Persino la rissosa galassia talebana risulta attualmente più stabile e seria dei rappresentanti ufficiali del regime afghano amato e sponsorizzato dall’Occidente. Lo si è visto palesemente stamane nel corso della cerimonia di giuramento che il candidato vincitore delle presidenziali dello scorso settembre, Ashraf Ghani, ha affrontato in solitudine. 

Unico conforto d’apparato gli è giunto dal rappresentante afghano presso gli Stati Uniti, quel Khalilzad che ha condotto per un anno e mezzo i ‘colloqui di pace’ coi turbanti, e dal comandante delle truppe Nato nel Paese, il generale Scott Miller. Volutamente è mancato all’insediamento Abdullah Abdullah, il candidato giunto secondo, che come aveva fatto nel 2014 ha decisamente contestato anche quest’elezione accusando il vincitore di brogli. Anzi, stavolta ha addirittura predisposto una propria cerimonia in contrapposizione a quella dell’avversario. Abdullah, oftalmologo tajiko con buoni agganci fra i pashtun, è da tempo un eterno secondo. Si presentò anche in alternativa a Karzai, ma poco potè contro l’agguerrito clan Popalzay. Dovette, dunque accontentarsi di incarichi di ministro degli Esteri e di premier in pectore, durante la prima amministrazione Ghani. Di fatto l’establishment nazionale, che avrebbe dovuto avviare il colloquio inter afghano proprio con la delegazione degli studenti coranici, non c’è.

Esistono due tronconi: quello di Ghani, gradito a statunitensi e presumibilmente ai loro alleati che però non risultano interpellati.

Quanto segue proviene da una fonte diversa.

/-! ### Witnesses: power and temperature -/

/-- The power manager at work: cluster 0 of ward 0 below its target, in a given droop state; die 1 asks its regulator. -/
def sPower (d : Droop) : State :=
  let s := (ready.wr .clkClusterStat_FREQ 0 3).wr .clkClusterStat_TARGET 0 5
  { s with
    clusters := { ward := some 0, droop := d } :: List.replicate 23 {}
    dies := [{ vdd := 900 }, { avsPending := true, avsTries := 3 }, { avsRetry := true }, {}]
    power := { due := true, volts := List.replicate 24 (List.replicate 29 700) } }

theorem test_wit_power :
    (let s := sPower .none
     wfs s = true ∧ s.managed = true ∧ s.power.due = true ∧ s.clusters.length = 24 ∧ s.maySteps 0 = true ∧ 2 < s.dies.length ∧
     (s.die 1).avsPending = true ∧ (s.die 2).avsRetry = true ∧ s.csrServes .host = true ∧ s.staging .host = none ∧
     (s.cluster 0).ward.isSome = true ∧ (s.cluster 1).ward = none ∧ s.flag .clkClusterCfg_HOLD 0 = false) ∧
    (∀ d ∈ [Droop.none, .stretched, .recovering], ((sPower d).cluster 0).droop = d) ∧
    tripLevel ≤ 420 ∧ 419 < tripLevel ∧ (∃ t ∈ [0, 420], tripLevel ≤ t) ∧
    (let temps := [4 * ready.rd .pwrThermCfg_ALERT_C]
     (∀ t ∈ temps, t < tripLevel) ∧ 4 * ready.rd .pwrThermCfg_ALERT_C ≤ temps.foldl max 0) := by decide +kernel

/-! ### Witnesses: start-up and restart -/

/-- The device at a point of its start. -/
def sStart (ph : StartPhase) : State := { State.reset with boot := { phase := ph, clocks := true, resetN := true } }

theorem test_wit_start :
    (∀ n ∈ [3, 4, 5, 6, 7, 8, 9], (sStart (.step n)).boot.phase = .step n ∧ wfs (sStart (.step n)) = true) ∧
    ((sStart .armed).boot.phase = .armed ∧ (sStart .armed).boot.pwrGood = true ∧ (sStart .armed).boot.resetN = true) ∧
    (sStart (.step 3)).chooseSlot.2 = none ∧ (sStart (.step 5)).chooseRegion = none ∧
    (State.reset.boot.pwrGood = true ∧ State.reset.boot.resetN = false) ∧ ({ State.reset.boot with pwrGood := false } : Boot).pwrGood = false ∧
    (∃ p q, p < 128 ∧ q < 128 ∧ p ∉ [5] ∧ q ∉ [5] ∧ p / 32 ≠ q / 32) ∧ (∀ l < 8, l ∉ ([] : List Nat)) := by
  refine ⟨by decide +kernel, by decide +kernel, by decide +kernel, by decide +kernel, by decide +kernel, rfl,
    ⟨0, 32, by decide⟩, by decide⟩

/-- A region whose header is sound makes recovery replay it. -/
theorem test_wit_recovery :
    let snap : List Byte := bytesOf 4 1 ++ List.replicate 60 0
    let bs := recordBytes 0x01 0 snap
    let s := { sStart (.step 5) with flash := (bs.mapIdx fun i b => (regionBase 1 + i, b)).filter fun p => p.2 ≠ blank }
    s.boot.phase = .step 5 ∧ s.chooseRegion = some 1 := by decide +kernel

theorem test_wit_restarts :
    (∀ p ∈ [(true, false), (false, false)],
      let s := sJournal 0 [] []
      let s : State := { s with journal := { s.journal with usable := p.1 } }
      wfs s = true ∧ s.restarts = true ∧ s.isReady = true ∧ s.updating = false ∧ s.journal.usable = p.1 ∧ s.journal.full = false ∧ s.journal.closing = false) ∧
    (let s : State := { sJournal 0 [] [] with boot := { phase := .step 7, clocks := true, resetN := true } }
     s.restarts = true ∧ s.isReady = false ∧ s.boot.phase ≠ .fatal) ∧
    (let s := sJournal 0 [] []
     let s : State := { s with host := { s.host with mgmt := some { code := 0x44, stage := 1 } } }
     s.restarts = true ∧ s.isReady = true ∧ s.updating = true) ∧
    (let r : JournalRec := { type := 0x05, done := 4 }
     let s := sJournal 0 [r] []
     s.journal.queue = [r] ∧ s.mayAppend = true ∧ s.journal.pos + recordSize r.payload.length ≤ regionSize ∧ Requester.i3c ≠ .host) := by
  decide +kernel
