/-! `countAddr` -/

@[simp] theorem countAddr_cfg (s : State) : (countAddr s).cfg = s.cfg := rfl
@[simp] theorem countAddr_input (s : State) : (countAddr s).input = s.input := rfl
@[simp] theorem countAddr_st (s : State) : (countAddr s).st = s.st := rfl
@[simp] theorem countAddr_pre (s : State) : (countAddr s).pre = s.pre := rfl
@[simp] theorem countAddr_idx (s : State) : (countAddr s).idx = s.idx := rfl
@[simp] theorem countAddr_retry (s : State) : (countAddr s).retry = s.retry := rfl
@[simp] theorem countAddr_addr (s : State) : (countAddr s).addr = s.addr := rfl
@[simp] theorem countAddr_cmd (s : State) : (countAddr s).cmd = s.cmd := rfl
@[simp] theorem countAddr_chk (s : State) : (countAddr s).chk = s.chk := rfl
@[simp] theorem countAddr_cntChk (s : State) : (countAddr s).cntChk = s.cntChk := rfl
@[simp] theorem countAddr_cntCmd (s : State) : (countAddr s).cntCmd = s.cntCmd := rfl
@[simp] theorem countAddr_cntAddr (s : State) :
    (countAddr s).cntAddr = satAdd s.cfg.cntW s.cntAddr 1 := rfl
@[simp] theorem countAddr_cntNoise (s : State) : (countAddr s).cntNoise = s.cntNoise := rfl
@[simp] theorem countAddr_outLevel (s : State) : (countAddr s).outLevel = s.outLevel := rfl
@[simp] theorem countAddr_actValid (s : State) : (countAddr s).actValid = s.actValid := rfl
@[simp] theorem countAddr_actIndex (s : State) : (countAddr s).actIndex = s.actIndex := rfl
@[simp] theorem countAddr_actLine (s : State) : (countAddr s).actLine = s.actLine := rfl
@[simp] theorem countAddr_actValue (s : State) : (countAddr s).actValue = s.actValue := rfl

/-! `countCmd` -/

@[simp] theorem countCmd_cfg (s : State) : (countCmd s).cfg = s.cfg := rfl
@[simp] theorem countCmd_input (s : State) : (countCmd s).input = s.input := rfl
@[simp] theorem countCmd_st (s : State) : (countCmd s).st = s.st := rfl
@[simp] theorem countCmd_pre (s : State) : (countCmd s).pre = s.pre := rfl
@[simp] theorem countCmd_idx (s : State) : (countCmd s).idx = s.idx := rfl
@[simp] theorem countCmd_retry (s : State) : (countCmd s).retry = s.retry := rfl
@[simp] theorem countCmd_addr (s : State) : (countCmd s).addr = s.addr := rfl
@[simp] theorem countCmd_cmd (s : State) : (countCmd s).cmd = s.cmd := rfl
@[simp] theorem countCmd_chk (s : State) : (countCmd s).chk = s.chk := rfl
@[simp] theorem countCmd_cntChk (s : State) : (countCmd s).cntChk = s.cntChk := rfl
@[simp] theorem countCmd_cntCmd (s : State) :
    (countCmd s).cntCmd = satAdd s.cfg.cntW s.cntCmd 1 := rfl
@[simp] theorem countCmd_cntAddr (s : State) : (countCmd s).cntAddr = s.cntAddr := rfl
@[simp] theorem countCmd_cntNoise (s : State) : (countCmd s).cntNoise = s.cntNoise := rfl
@[simp] theorem countCmd_outLevel (s : State) : (countCmd s).outLevel = s.outLevel := rfl
@[simp] theorem countCmd_actValid (s : State) : (countCmd s).actValid = s.actValid := rfl
@[simp] theorem countCmd_actIndex (s : State) : (countCmd s).actIndex = s.actIndex := rfl
@[simp] theorem countCmd_actLine (s : State) : (countCmd s).actLine = s.actLine := rfl
@[simp] theorem countCmd_actValue (s : State) : (countCmd s).actValue = s.actValue := rfl

/-! `countChk` -/

@[simp] theorem countChk_cfg (n : Nat) (s : State) : (countChk n s).cfg = s.cfg := rfl
@[simp] theorem countChk_input (n : Nat) (s : State) : (countChk n s).input = s.input := rfl
@[simp] theorem countChk_st (n : Nat) (s : State) : (countChk n s).st = s.st := rfl
@[simp] theorem countChk_pre (n : Nat) (s : State) : (countChk n s).pre = s.pre := rfl
@[simp] theorem countChk_idx (n : Nat) (s : State) : (countChk n s).idx = s.idx := rfl
@[simp] theorem countChk_retry (n : Nat) (s : State) : (countChk n s).retry = s.retry := rfl
@[simp] theorem countChk_addr (n : Nat) (s : State) : (countChk n s).addr = s.addr := rfl
@[simp] theorem countChk_cmd (n : Nat) (s : State) : (countChk n s).cmd = s.cmd := rfl
@[simp] theorem countChk_chk (n : Nat) (s : State) : (countChk n s).chk = s.chk := rfl
@[simp] theorem countChk_cntChk (n : Nat) (s : State) :
    (countChk n s).cntChk = satAdd s.cfg.cntW s.cntChk n := rfl
@[simp] theorem countChk_cntCmd (n : Nat) (s : State) : (countChk n s).cntCmd = s.cntCmd := rfl
@[simp] theorem countChk_cntAddr (n : Nat) (s : State) : (countChk n s).cntAddr = s.cntAddr := rfl
@[simp] theorem countChk_cntNoise (n : Nat) (s : State) :
    (countChk n s).cntNoise = s.cntNoise := rfl
@[simp] theorem countChk_outLevel (n : Nat) (s : State) :
    (countChk n s).outLevel = s.outLevel := rfl
@[simp] theorem countChk_actValid (n : Nat) (s : State) :
    (countChk n s).actValid = s.actValid := rfl
@[simp] theorem countChk_actIndex (n : Nat) (s : State) :
    (countChk n s).actIndex = s.actIndex := rfl
@[simp] theorem countChk_actLine (n : Nat) (s : State) : (countChk n s).actLine = s.actLine := rfl
@[simp] theorem countChk_actValue (n : Nat) (s : State) :
    (countChk n s).actValue = s.actValue := rfl
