/-- An edge that brings a duration and answers a next state is the row of the duration's class. -/
theorem tableRow_of_measurement {s t : State} {d : Nat} {ps : List Pins}
    (hin : s.input = measurement d :: ps) (h : step s = .next t) :
    TableRow s (inputOfClass (classify s.cfg d)) t := by
  obtain ⟨-, ⟨hnil, -⟩ | ⟨p, qs, hcons, hp⟩⟩ := step_next_cases h
  · rw [hin] at hnil
    cases hnil
  · rw [hin] at hcons
    cases hcons
    obtain ⟨hr, -⟩ | ⟨-, hv, -⟩ | ⟨-, -, -, i, hrow, hexec⟩ := hp
    · cases hr
    · cases hv
    · exact tableRow_of_exec hrow hexec

/-! What every row of the table does to the parameters and to the pin samples. -/

section TableRow

variable {s t : State} {x : ClassifiedInput}

theorem TableRow.cfg_eq (h : TableRow s x t) : t.cfg = s.cfg := by cases h <;> rfl

theorem TableRow.input_eq (h : TableRow s x t) : t.input = s.input.tail := by cases h <;> rfl

/-! The counters (10_state.md R45). -/

theorem counted_le_countMax (s : State) (c n : Nat) : counted s c n ≤ s.cfg.countMax :=
  Nat.min_le_right _ _

theorem le_counted {s : State} {c : Nat} (n : Nat) (h : c ≤ s.cfg.countMax) : c ≤ counted s c n :=
  Nat.le_min.2 ⟨Nat.le_add_right c n, h⟩

theorem le_ite_counted {s : State} {c : Nat} (p : Prop) [Decidable p] (n : Nat)
    (h : c ≤ s.cfg.countMax) : c ≤ if p then counted s c n else c := by
  split
  · exact le_counted n h
  · exact Nat.le_refl c

theorem ite_counted_le_countMax {s : State} {c : Nat} (p : Prop) [Decidable p] (n : Nat)
    (h : c ≤ s.cfg.countMax) : (if p then counted s c n else c) ≤ s.cfg.countMax := by
  split
  · exact counted_le_countMax s c n
  · exact h

theorem badTerminator_eq (b : Bit) :
    badTerminator b = if ClassifiedInput.bit b = .bit false then 1 else 0 := by cases b <;> rfl

/-- The rows of the synchronizer belong to no other state. -/
theorem ne_of_sync_or_unused {st : DecState} (d : DecState) (h : st = .sync ∨ st = .unused)
    (hsync : d ≠ .sync := by decide) (hunused : d ≠ .unused := by decide) : st ≠ d := by
  rcases h with rfl | rfl
  · exact hsync.symm
  · exact hunused.symm

theorem TableRow.cntNoise_eq (h : TableRow s x t) :
    t.cntNoise = if x = .invalid then counted s s.cntNoise 1 else s.cntNoise := by
  cases h <;> rfl

theorem TableRow.cntAddr_eq (h : TableRow s x t) :
    t.cntAddr = if s.st = .ib1 ∧ x = .bit true then counted s s.cntAddr 1 else s.cntAddr := by
  cases h with
  | ib1One hst => simp [hst]
  | syncOne hst => simp [ne_of_sync_or_unused .ib1 hst, withBit]
  | _ => simp_all [withBit, afterAction, afterMismatch]

theorem TableRow.cntCmd_eq (h : TableRow s x t) :
    t.cntCmd = if s.st = .ib2 ∧ x = .bit true then counted s s.cntCmd 1 else s.cntCmd := by
  cases h with
  | ib2One hst => simp [hst]
  | syncOne hst => simp [ne_of_sync_or_unused .ib2 hst, withBit]
  | _ => simp_all [withBit, afterAction, afterMismatch]

theorem TableRow.cntChk_eq (h : TableRow s x t) :
    t.cntChk = if s.st = .term ∧ x ≠ .invalid then
        counted s s.cntChk ((if s.chk = s.addr ^^^ s.cmd then 0 else 1) + if x = .bit false then 1 else 0)
      else s.cntChk := by
  cases h with
  | termGood b hst hchk => simp [hst, hchk, afterAction, badTerminator_eq]
  | termBad b hst hchk => simp [hst, hchk, afterMismatch, badTerminator_eq]
  | syncOne hst => simp [ne_of_sync_or_unused .term hst, withBit]
  | syncStart hst _ => simp [ne_of_sync_or_unused .term hst, withBit]
  | syncIdle hst _ => simp [ne_of_sync_or_unused .term hst, withBit]
  | _ => simp_all [withBit]

theorem TableRow.counters_le (h : TableRow s x t) (hc : CountersInRange s) :
    s.cntChk ≤ t.cntChk ∧ s.cntCmd ≤ t.cntCmd ∧ s.cntAddr ≤ t.cntAddr ∧ s.cntNoise ≤ t.cntNoise := by
  obtain ⟨hchk, hcmd, haddr, hnoise⟩ := hc
  rw [h.cntChk_eq, h.cntCmd_eq, h.cntAddr_eq, h.cntNoise_eq]
  exact ⟨le_ite_counted _ _ hchk, le_ite_counted _ _ hcmd, le_ite_counted _ _ haddr,
    le_ite_counted _ _ hnoise⟩

theorem TableRow.countersInRange (h : TableRow s x t) (hc : CountersInRange s) : CountersInRange t := by
  obtain ⟨hchk, hcmd, haddr, hnoise⟩ := hc
  rw [CountersInRange, h.cfg_eq, h.cntChk_eq, h.cntCmd_eq, h.cntAddr_eq, h.cntNoise_eq]
  exact ⟨ite_counted_le_countMax _ _ hchk, ite_counted_le_countMax _ _ hcmd,
    ite_counted_le_countMax _ _ haddr, ite_counted_le_countMax _ _ hnoise⟩

/-! The byte registers (10_state.md R42 to R44). -/

theorem TableRow.addr_eq (h : TableRow s x t) (hst : s.st ≠ .addr) : t.addr = s.addr := by
  cases h with
  | addrShift b hs => exact absurd hs hst
  | addrPass b hs => exact absurd hs hst
  | addrDiscard b hs => exact absurd hs hst
  | _ => rfl

theorem TableRow.cmd_eq (h : TableRow s x t) (hst : s.st ≠ .cmd) : t.cmd = s.cmd := by
  cases h with
  | cmdShift b hs => exact absurd hs hst
  | cmdDone b hs => exact absurd hs hst
  | _ => rfl

theorem TableRow.chk_eq (h : TableRow s x t) (hst : s.st ≠ .chk) : t.chk = s.chk := by
  cases h with
  | chkShift b hs => exact absurd hs hst
  | chkDone b hs => exact absurd hs hst
  | _ => rfl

E quello di Abdullah, che raccoglie il benestare di personalità e signori della guerra locali. Un quadro sconfortante per la spesa elettorale affrontata e la prosopopea di offrire comunque un’amministrazione democraticamente eletta. Ora i già scarsi risultati dei pochi votanti appaiono per l’ennesima volta inficiati dai dubbi di brogli, che reali o presunti (in genere non si riesce mai a saperlo), lasciano un’amministrazione spaccata e debolissima incapace di interloquire col soggetto politico talebano che, peraltro, rifiuta di riconoscerle qualsiasi valore. Perciò in queste ore a Kabul è andata in scena l’ennesima farsa d’un governicchio asfittico che necessita di rianimatori peggio di qualsiasi vittima debilitata del Covid-19. A maramaldeggiare sugli zombie governativi ci si è messo anche l’Isil che ha rotto ulteriormente la ‘tregua di pace’, lanciando due missili sulla postazione predisposta per Ghani. Un attentato più blando di quello di qualche giorno addietro, dove l’obiettivo pareva Abdullah e comunque l’apparato che ricordava il defunto leader hazara Mazari. Avvertimenti del clima che la capitale e l’intera nazione potrebbero riprendere a vivere, visto che le autorità ufficiali nulla possono sul fronte della sicurezza.